Some of the laboratories did not report the presence of some of families of organisms (Additional File 5). Enterococcaceae appeared to be the family most commonly unreported; by laboratory 4 in V1–2 of both materials, laboratory 5 in V4–6 of both materials, laboratory 13 in MCM2α V1–2 and MCM2β V4–6 and laboratory 2 in MCM2β V4–6. In addition, Mycobacteriaceae were not reported by laboratory 12 in V1–2 of both materials and Psuedomonadaceae were not reported by laboratory 5 in V4–6 of both materials.

Shotgun metagenomic sequencing compared to dPCR results

Shotgun metagenomic sequencing was performed on each of the gDNAs in addition to triplicate sequencing runs on the MCM2α and MCM2β (Additional File 6). The mean number of reads per sample after sequencing were 27,678,330 (s.d. 5,540,768). After metagenomic assembly of three MCM2α and three MCM2β replicates the average percentage of reads that mapped to the assembled contigs were 87%, 88% and 86% for MCM2α and 72%, 89% and 90% for MCM2β. The depth of sequencing of the assembled organisms in each sample differed with their relative abundance and ranged from a mean of 16 reads in low abundance organisms up to a mean of 900 reads in the high abundance samples. When compared to the dPCR data it was observed that the results were less than 1.8-fold different in terms of abundance of each organism between the two methods except for P. aeruginosa which was over-represented in both materials according to shotgun metagenomics sequencing (7.34 higher in MCM2α and 5.59 in MCM2β) (Additional File 7). Previous work analysing a different material had the same observation, but the underlying reason is not fully understood¹¹. The source of P. aeruginosa was the same between the two studies but different batches were used. The shotgun sequencing method did not identify organisms present at the lowest abundance (S. pneumoniae and A. baumannii in MCM2α and S. enterica, A. baumannii and N. meningitidis in MCM2β). These organisms were of low abundance in the materials (≤ 0.003%) and so this could be explained by the sequencing coverage not being adequate to identify organisms at this level of abundance.

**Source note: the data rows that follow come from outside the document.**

/-- A line evicted from an L1 returns its home to the staging slice, when its lease is over (R111). -/
def State.evictL1 (s : State) (line : Nat) : State :=
  let h := s.homes.get {} line
  match h.at_ with
  | .l1 .. => if h.pins.isEmpty && s.leaseOver h then { s with homes := s.homes.put {} line { h with at_ := .slice } } else s
  | _ => s
def execL1Eviction (line : Nat) (s : State) : Out := agent (s.evictL1 line)

/-- A line evicted from the staging slice is written back to HBM. -/
def State.evictSlice (s : State) (line : Nat) : State :=
  let h := s.homes.get {} line
  if h.at_ == .slice && h.pins.isEmpty then s.flushLine line else s
def execSliceEviction (line : Nat) (s : State) : Out := agent (s.evictSlice line)

/-! ## The save area (R335; its register images take eight bytes each, log 16) -/

/-- PC, s, p and b of a context. -/
def Ctx.fileImage (x : Ctx) (i : CtxId) : List W64 :=
  [x.pc.setWidth 64] ++ (List.range (if isHandler i then 16 else 32)).map (fun n => x.s.get 0 n) ++ [x.tregP i] ++
  (List.range 8).map (fun n => (x.readB n).setWidth 64)
/-- Kernel s and p, and the trap CSRs of a context. -/
def Ctx.kernelImage (x : Ctx) (i : CtxId) : List W64 :=
  let kp : Nat := (List.range 4).foldl (fun n k => if k = 0 || x.kp.get false k then n + 2 ^ k else n) 0
  (List.range 16).map (fun n => x.ks.get 0 n) ++
  [BitVec.ofNat 64 kp, x.kstatus i, x.tcause.setWidth 64, x.tepc.setWidth 64, x.tval, x.tinfo.setWidth 64]
/-- The register images of a resident context, in the order of R335. -/
def Res.image (r : Res) : List W64 :=
  r.primary.fileImage .primary ++ r.h1.fileImage .h1 ++ r.h2.fileImage .h2 ++
  r.primary.kernelImage .primary ++ r.h1.kernelImage .h1 ++ r.h2.kernelImage .h2

/-- The contexts' fields from their images. -/
def Ctx.loadFile (x : Ctx) (i : CtxId) (l : List W64) : Ctx :=
  let n := if isHandler i then 16 else 32
  let w : Nat → W64 := fun k => l.getD k 0
  let x := { x with pc := (w 0).setWidth 48 }
  let x := (List.range n).foldl (fun (x : Ctx) k => x.putS false k (w (1 + k))) x
  let x := (List.range (if isHandler i then 4 else 8)).foldl (fun (x : Ctx) k => x.putP false k ((w (1 + n)).getLsbD k)) x
  (List.range 8).foldl (fun (x : Ctx) k => x.putB k ((w (2 + n + k)).setWidth 48)) x
def Ctx.loadKernel (x : Ctx) (l : List W64) : Ctx :=
  let w : Nat → W64 := fun k => l.getD k 0
  let x := (List.range 16).foldl (fun (x : Ctx) k => x.putS true k (w k)) x
  let x := (List.range 4).foldl (fun (x : Ctx) k => x.putP true k ((w 16).getLsbD k)) x
  { x with mode := (w 17).getLsbD 0, pmode := (w 17).getLsbD 4, async := (w 17).getLsbD 5
           tcause := (w 18).setWidth 32, tepc := (w 19).setWidth 48, tval := w 20, tinfo := (w 21).setWidth 16 }
def Res.loadImage (r : Res) (l : List W64) : Res :=
  { r with
    primary := (r.primary.loadFile .primary l).loadKernel (l.drop 94)
    h1 := (r.h1.loadFile .h1 (l.drop 42)).loadKernel (l.drop 116)
    h2 := (r.h2.loadFile .h2 (l.drop 68)).loadKernel (l.drop 138) }

/-- ECRC: the CRC-32 of the engine region's bytes (log 9). -/
def State.engineCrc (s : State) (base : Nat) : W32 := Config.crc32 ((span (base + 0x8000) 0xF8000).map s.byte)

/-- Doubleword n of the lane state, from 0x2000 of the save area on: v, vm and the scale bypass in the order and with the widths of
R335, the lane groups one after another (log 16). -/
def Res.laneWord (r : Res) (n : Nat) : W64 :=
  let vm : Nat → BitVec 16 := fun k => r.readVm (k / 8) (k % 8)
  if n < 2048 then r.v.get 0 (2 * n + 1) ++ r.v.get 0 (2 * n)
  else if n < 2064 then
    let k := 4 * (n - 2048)
    vm (k + 3) ++ vm (k + 2) ++ vm (k + 1) ++ vm k
  else r.sb.get 0 (2 * (n - 2064) + 1) ++ r.sb.get 0 (2 * (n - 2064))
/-- Doublewords of the lane state. -/
def laneWords : Nat := 2072

/-- The regions beyond the registers' (R335): the lane state, and as free values those of which R335 lays out no field. -/
def State.writeRegions (s : State) (c : CoreId) (r : Slot) : State :=
  let x := s.res c r
  let base := x.saveBase.toNat
  let s := s.writeFree (base + 0x1000) 512
  let s := (List.range laneWords).foldl (fun (s : State) n => s.writeNat (base + 0x2000 + 8 * n) 8 (x.laneWord n).toNat) s
  (s.writeFree (base + 0x60C0) 1000).writeFree (base + 0x8000) 126976

/-- The save writes its header, the flags and the register images (R335, R336 step 3). -/
def State.writeImage (s : State) (c : CoreId) (r : Slot) : State :=
  let x := s.res c r
  let base := x.saveBase.toNat
  let kernel := x.primary.mode || x.h1.mode || x.h2.mode
  let head : W64 := x.saveSeq ++ 0#29 ++ BitVec.ofBool x.savedHalted ++ BitVec.ofBool kernel ++ 1#1
  let s := s.writeNat base 8 head.toNat
  let s := s.writeNat (base + 8) 4 (s.engineCrc base).toNat
  let s := (List.range 32).foldl (fun (s : State) n => s.writeNat (flagImage x.saveBase (BitVec.ofNat 5 n)) 2 (x.flags.get 0 n).toNat) s
  (x.image.zip (List.range 160)).foldl (fun (s : State) e => s.writeNat (base + 0x80 + 8 * e.2) 8 e.1.toNat) s

/-- The flags, the registers and the lane state as the save area holds them. -/
def State.readImage (s : State) (x : Res) : Res :=
  let base := x.saveBase.toNat
  let l : List W64 := (List.range 160).map (fun n => BitVec.ofNat 64 (s.readNat (base + 0x80 + 8 * n) 8))
  let flags := (List.range 32).foldl (fun (t : Tab (BitVec 16)) n =>
    t.put 0 n (BitVec.ofNat 16 (s.readNat (flagImage x.saveBase (BitVec.ofNat 5 n)) 2))) ([] : Tab (BitVec 16))
  let v := (List.range 4096).foldl (fun (t : Tab W32) k =>
    t.put 0 k (BitVec.ofNat 32 (s.readNat (base + 0x2000 + 4 * k) 4))) ([] : Tab W32)
  let vm := (List.range 64).foldl (fun (t : Tab (BitVec 16)) k =>
    if k % 8 = 0 then t else t.put 0 k (BitVec.ofNat 16 (s.readNat (base + 0x6000 + 2 * k) 2))) ([] : Tab (BitVec 16))
  let sb := (List.range 16).foldl (fun (t : Tab W32) k =>
    t.put 0 k (BitVec.ofNat 32 (s.readNat (base + 0x6080 + 4 * k) 4))) ([] : Tab W32)
  { x.loadImage l with flags := flags, v := v, vm := vm, sb := sb }

/-! ## Pre-emption (R43 to R45, R336) -/

/-- The resident context that is not active. -/
def Core.idleSlot (k : Core) : Slot := otherSlot k.act
/-- The core issues for its tasks: neither fenced nor halted by a lost zone. -/
def Core.runs (k : Core) : Bool := !k.fenced && !k.coolHalt && !k.absent

/-- Issue of the active context stops at this boundary, and its save begins (R45, R336 step 1). -/
def Core.stopForSave (k : Core) : Core :=
  let r := (k.res k.act).captureAll k.stuck k.cycle
  { k.setRes k.act { r with place := .saving, savedHalted := k.halted } with
    preempt := k.preempt.map (fun p => { p with landed := true }), atYield := false }

/-- A request to pre-empt the active context for the other one, of a higher priority (R44, R355); it reaches a halted core at
once (R340). -/
def State.preemptionRequest (s : State) (c : CoreId) : State :=
  let k := s.core c
  let r := k.res k.act
  let o := k.res k.idleSlot
  if k.preempt.isSome || !r.occ || r.place != .here || !o.occ || o.place != .saved || o.prio ≤ r.prio || !k.runs then s
  else
    let k := { k with preempt := some { since := k.cycle, bound := r.yieldBound.toNat }, atYield := false }
    s.setCore c (if k.halted then k.stopForSave else k)
def execPreemptionRequest (c : CoreId) (s : State) : Out := agent (s.preemptionRequest c)

/-- An event of the active context's boundary that comes before a pre-emption (R329). -/
def Core.beforePreempt (k : Core) : Bool :=
  (k.res k.act).machine.isSome && (k.res k.act).primary.run == .live || (k.dbgHalt && !k.halted)

/-- The request waits for its landing. -/
def Core.preemptOpen (k : Core) : Bool := (match k.preempt with | some p => !p.landed | none => false) && (k.res k.act).place == .here

/-- The primary is at a yield point: a YP group or a YIELDABLE loop's last group has issued or stalls, or it is in kernel mode
(R43, R333). -/
def Core.mayYield (k : Core) : Bool := k.atYield || (k.res k.act).primary.mode

def State.preemptionLanding (s : State) (c : CoreId) : State :=
  let k := s.core c
  if k.preemptOpen && k.mayYield && !k.beforePreempt then s.setCore c k.stopForSave else s
def execPreemptionLanding (c : CoreId) (s : State) : Out := agent (s.preemptionLanding c)

/-- YIELD_BOUND cycles have passed since the request (R44). -/
def Core.forced (k : Core) : Bool :=
  match k.preempt with
  | some p => p.since + p.bound ≤ k.cycle
  | none => false

def State.forcedPreemption (s : State) (c : CoreId) : State :=
  let k := s.core c
  if k.preemptOpen && k.forced && !k.beforePreempt then s.setCore c k.stopForSave else s
def execForcedPreemption (c : CoreId) (s : State) : Out := agent (s.forcedPreemption c)

/-- What a save waits for has happened (R336 step 2, R337): an atomic's or a load's result, the engine at TYLD or TRET. -/
def Res.settled (r : Res) : Bool :=
  r.pend.all (fun p => match p.2 with | .req _ => false | _ => true) && (r.eng.call.isNone || r.eng.stopped)

/-- The buffers of an engine hold no pin any longer (R251). -/
def Engine.noPins (e : Engine) : Engine :=
  let free := fun (b : Buf) => { b with pins := [] }
  { e with fa0 := e.fa0.map free, fa1 := e.fa1.map free, fb0 := e.fb0.map free, fb1 := e.fb1.map free }

/-- The register, engine and queue state is written; pins are released (R251, R336 step 3). -/
def State.contextSave (s : State) (c : CoreId) : State :=
  match [Slot.a, Slot.b].find? (fun r => (s.res c r).place == .saving) with
  | none => s
  | some r =>
    if !(s.res c r).settled then s
    else
      let s := s.modRes c r (fun x => { x with saveSeq := x.saveSeq + 1 })
      let s := ((s.writeRegions c r).writeImage c r).unpin c r
      (s.modRes c r (fun x => { x with place := .saved, eng := x.eng.noPins })).modCore c
        (fun k => { k with preempt := none, atYield := false, halted := false, dbgStep := false })
def execContextSave (c : CoreId) (s : State) : Out := agent (s.contextSave c)

/-- A change of divisors that the controller makes of its own: one engine's, or all four (R433). -/
def ownChange (e : Option (BitVec 2)) (div : Nat) : ClkReq :=
  { eng := e, div := div, slot := .a, ctx := .primary, k := false, pd := 0, granted := true }
/-- The controller makes changes of its own: a CLKDIV that is granted and has not switched is decided again against what they
leave (R433, R446). -/
def Core.change (k : Core) (l : List ClkReq) : Core :=
  { k with own := k.own ++ l, clk := k.clk.map (fun q => { q with granted := false }) }
/-- DIVISOR_RESET (R433): every engine to 4, which the incoming context's first group awaits; in an evacuating zone the clock
floor follows at once (R446). -/
def State.resetDivs (s : State) (c : CoreId) : State :=
  let floor := if (s.zone (zoneOf c)).state = zEvac then [ownChange none 8] else []
  s.modCore c (fun k =>
    { k.change ((if k.divs = {} && k.own.isEmpty then [] else [ownChange none 4]) ++ floor) with fourDue := true })

/-- A position of a scratchpad allocation of size bytes on a core: a multiple of the size that meets no other allocation
(R22, R104, R18). -/
def Core.positions (k : Core) (skip : Option Slot) (size : Nat) : List Nat :=
  let used := ([Slot.a, Slot.b].filter (fun r => (k.res r).occ && some r != skip)).map
    (fun r => ((k.res r).spBase, (k.res r).spSize)) ++ k.kept.map (fun e => e.2)
  ((List.range (0x80000 / size)).map (fun n => n * size)).filter
    (fun p => used.all (fun u => p + size ≤ u.1 || u.1 + u.2 ≤ p))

Additional taxa reported in the shotgun metagenomics data included Bradyrhizobiaceae and Bradyrhizobium, each present at 0.08%. These taxa were reported in all three units analysed. When each individual genomic DNA preparation was analysed by shotgun sequencing, this organism was present in the genomic preparation of hCMV (14% of total dataset), K. pneumoniae (12%) and S. aureus (0.03%). The Bradyrhizobiaceae family was also observed in the 16S rRNA analysis of V4–6 of MCM2α and MCM2β by laboratory 5 at 0.01% and 0.001% respectively. Laboratories 7, 9, 10 and 12 also reported this family but at a much lower abundance (< 0.00001%) and this was observed from both V4–6 and V1–2. For laboratories reporting Bradyrhizobiaceae presence it was not observed in all sequencing replicates unlike what was reported for the shotgun sequencing data. This family of bacteria has been observed as a contaminant in previous next generation sequencing studies^41,42.

Discussion

The 16S rRNA gene amplicon sequencing procedure requires a multi-step process in order to determine the microbial composition of a sample. Bioinformatic analysis is crucial and involves multiple tools and steps as well as varying parameters. The bioinformatic tools used in this study represent relatively straightforward and simple to integrate for 16S rRNA gene amplicon analysis and are relatively less computationally intensive than when studying entire metagenomes. With the increasing diversity of bioinformatics tools and of the parameters which determine how each of these tools are used, it can be difficult to determine which tool will give the most accurate representation of the sample composition. In the face of this growing challenge, the use of control materials aids researchers in pipeline validation and choice of pipeline. These materials can also be used to evaluate current and future software versions. However, the choice of the most appropriate control material is itself an unresolved challenge and the ‘true’ composition of the reference community can be difficult to verify. Here we applied dPCR to determine the absolute and relative abundance of each organism in our control materials using species-specific assays that allowed for an accurate measurement of the composition of each of the materials and provides an absolute method for determining the composition of microbial standards.

In this study it was observed that in general there was good agreement when comparing the material composition according to the different 16S rRNA gene amplicon sequencing data results from the different laboratories to dPCR, with differences of less than three fold. Most large discrepancies were encountered with organisms present at low abundance. However, this result varied by analysis of variable regions under investigation. For example, analysis of 16S rRNA gene amplicon sequence data generated with the V4–6 primer set was more concordant with the dPCR analysis of the composition of the source materials than were amplicons covering the V1–2 region. However the method using this primer set as was observed for laboratory 5 was not concordant with the dPCR result. This laboratory used a custom database for taxonomic assignment, whereas the other laboratories used large public databases. It could be that the custom database was missing some key sequences that would lead to under-representation and over-representation of certain taxa.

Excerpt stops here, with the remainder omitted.